--- START ---
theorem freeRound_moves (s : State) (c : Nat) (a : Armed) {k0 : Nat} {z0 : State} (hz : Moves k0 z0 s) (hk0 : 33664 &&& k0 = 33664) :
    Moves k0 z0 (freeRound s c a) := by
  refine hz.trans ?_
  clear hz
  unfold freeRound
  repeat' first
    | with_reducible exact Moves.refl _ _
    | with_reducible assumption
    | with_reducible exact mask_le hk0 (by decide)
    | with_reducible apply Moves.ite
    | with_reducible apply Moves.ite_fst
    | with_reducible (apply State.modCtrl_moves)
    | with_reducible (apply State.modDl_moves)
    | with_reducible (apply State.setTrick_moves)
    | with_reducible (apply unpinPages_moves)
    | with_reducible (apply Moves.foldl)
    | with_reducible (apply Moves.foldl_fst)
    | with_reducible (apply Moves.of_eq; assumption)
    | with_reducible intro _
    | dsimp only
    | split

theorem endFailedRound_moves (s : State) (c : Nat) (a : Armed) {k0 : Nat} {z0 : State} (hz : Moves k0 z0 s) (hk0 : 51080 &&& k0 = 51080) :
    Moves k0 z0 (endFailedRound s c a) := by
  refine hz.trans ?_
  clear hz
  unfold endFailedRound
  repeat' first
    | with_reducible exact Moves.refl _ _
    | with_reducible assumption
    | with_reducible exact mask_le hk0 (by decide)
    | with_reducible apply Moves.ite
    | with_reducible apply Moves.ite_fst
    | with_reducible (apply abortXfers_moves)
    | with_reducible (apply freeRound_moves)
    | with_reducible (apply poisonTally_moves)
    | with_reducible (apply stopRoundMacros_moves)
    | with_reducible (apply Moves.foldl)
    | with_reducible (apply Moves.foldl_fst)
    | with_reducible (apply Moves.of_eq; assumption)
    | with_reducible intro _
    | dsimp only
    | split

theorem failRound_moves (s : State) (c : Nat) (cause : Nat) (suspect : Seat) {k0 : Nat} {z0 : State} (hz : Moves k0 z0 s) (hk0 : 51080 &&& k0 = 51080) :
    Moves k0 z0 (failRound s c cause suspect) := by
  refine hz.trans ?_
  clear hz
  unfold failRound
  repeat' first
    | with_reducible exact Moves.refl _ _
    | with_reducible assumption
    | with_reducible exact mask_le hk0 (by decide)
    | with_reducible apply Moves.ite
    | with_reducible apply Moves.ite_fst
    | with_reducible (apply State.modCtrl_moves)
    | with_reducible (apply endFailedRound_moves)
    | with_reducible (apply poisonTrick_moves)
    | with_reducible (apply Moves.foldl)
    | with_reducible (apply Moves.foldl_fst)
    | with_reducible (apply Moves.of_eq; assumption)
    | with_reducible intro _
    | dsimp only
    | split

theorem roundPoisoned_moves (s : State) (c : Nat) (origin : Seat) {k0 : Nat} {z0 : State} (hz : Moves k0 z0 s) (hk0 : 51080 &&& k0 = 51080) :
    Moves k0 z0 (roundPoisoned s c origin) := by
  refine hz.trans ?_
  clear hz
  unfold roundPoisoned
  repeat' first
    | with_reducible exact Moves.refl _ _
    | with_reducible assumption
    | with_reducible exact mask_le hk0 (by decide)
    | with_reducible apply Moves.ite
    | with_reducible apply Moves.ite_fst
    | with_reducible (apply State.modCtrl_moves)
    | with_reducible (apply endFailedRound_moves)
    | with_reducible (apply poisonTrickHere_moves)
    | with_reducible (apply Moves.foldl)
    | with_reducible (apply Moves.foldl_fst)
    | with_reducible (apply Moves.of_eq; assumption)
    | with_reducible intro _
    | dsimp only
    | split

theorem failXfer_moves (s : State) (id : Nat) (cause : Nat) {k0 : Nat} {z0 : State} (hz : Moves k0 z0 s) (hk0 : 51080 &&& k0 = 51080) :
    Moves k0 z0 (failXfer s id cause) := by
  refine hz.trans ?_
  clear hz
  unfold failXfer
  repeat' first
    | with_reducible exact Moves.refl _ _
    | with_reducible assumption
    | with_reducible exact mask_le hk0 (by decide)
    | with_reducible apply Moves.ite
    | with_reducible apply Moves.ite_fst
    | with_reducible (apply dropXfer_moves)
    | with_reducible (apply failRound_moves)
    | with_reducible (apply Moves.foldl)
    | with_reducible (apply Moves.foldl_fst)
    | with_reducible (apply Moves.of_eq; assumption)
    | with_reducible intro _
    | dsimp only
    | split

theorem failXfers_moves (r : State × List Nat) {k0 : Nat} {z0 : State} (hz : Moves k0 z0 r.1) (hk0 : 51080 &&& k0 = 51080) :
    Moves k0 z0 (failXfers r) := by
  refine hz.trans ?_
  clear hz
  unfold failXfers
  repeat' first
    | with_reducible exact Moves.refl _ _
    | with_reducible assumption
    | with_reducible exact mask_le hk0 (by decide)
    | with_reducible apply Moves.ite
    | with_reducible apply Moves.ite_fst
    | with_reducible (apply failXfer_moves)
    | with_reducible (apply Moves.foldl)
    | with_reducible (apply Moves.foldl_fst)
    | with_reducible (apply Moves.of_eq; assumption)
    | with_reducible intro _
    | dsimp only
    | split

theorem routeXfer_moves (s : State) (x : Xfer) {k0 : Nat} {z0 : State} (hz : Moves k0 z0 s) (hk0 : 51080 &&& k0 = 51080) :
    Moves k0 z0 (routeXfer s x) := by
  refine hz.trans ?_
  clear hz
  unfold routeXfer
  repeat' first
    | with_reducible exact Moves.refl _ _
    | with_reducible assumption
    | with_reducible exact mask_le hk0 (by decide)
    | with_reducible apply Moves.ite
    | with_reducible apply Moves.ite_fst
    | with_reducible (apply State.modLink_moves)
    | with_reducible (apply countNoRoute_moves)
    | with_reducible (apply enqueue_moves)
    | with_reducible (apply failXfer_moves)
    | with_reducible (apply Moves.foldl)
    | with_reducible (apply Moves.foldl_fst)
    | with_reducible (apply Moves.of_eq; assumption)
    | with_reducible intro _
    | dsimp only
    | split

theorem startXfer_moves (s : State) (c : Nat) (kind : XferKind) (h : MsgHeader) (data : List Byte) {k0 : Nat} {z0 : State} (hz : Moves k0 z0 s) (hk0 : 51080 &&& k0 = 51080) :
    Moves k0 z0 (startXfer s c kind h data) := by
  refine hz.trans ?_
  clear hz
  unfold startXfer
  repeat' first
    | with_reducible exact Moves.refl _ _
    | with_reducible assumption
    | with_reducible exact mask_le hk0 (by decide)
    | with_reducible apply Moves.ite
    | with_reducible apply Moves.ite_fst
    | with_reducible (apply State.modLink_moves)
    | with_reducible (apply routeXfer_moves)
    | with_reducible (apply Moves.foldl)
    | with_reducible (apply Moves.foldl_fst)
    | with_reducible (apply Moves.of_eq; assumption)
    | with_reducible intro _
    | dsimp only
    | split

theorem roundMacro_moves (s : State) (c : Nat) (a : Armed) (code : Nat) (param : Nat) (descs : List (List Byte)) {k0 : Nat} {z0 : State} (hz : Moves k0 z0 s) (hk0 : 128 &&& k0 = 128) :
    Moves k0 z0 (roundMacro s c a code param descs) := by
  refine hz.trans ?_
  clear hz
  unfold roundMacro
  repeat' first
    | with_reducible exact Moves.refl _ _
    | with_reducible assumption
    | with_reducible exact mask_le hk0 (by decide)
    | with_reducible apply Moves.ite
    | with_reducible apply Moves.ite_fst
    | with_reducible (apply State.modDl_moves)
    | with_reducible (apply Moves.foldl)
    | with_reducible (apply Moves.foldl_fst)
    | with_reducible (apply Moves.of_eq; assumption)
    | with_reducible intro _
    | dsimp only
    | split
--- END ---
§ **EXERCISE PROMPT**: Find the word "data" in the records, and report each line that has it.

§ **YOUR SOLUTION**:
theorem startXfer_moves (s : State) (c : Nat) (kind : XferKind) (h : MsgHeader) (data : List Byte) {k0 : Nat} {z0 : State} (hz : Moves k0 z0 s) (hk0 : 51080 &&& k0 = 51080) :
    Moves k0 z0 (startXfer s c kind h data) := by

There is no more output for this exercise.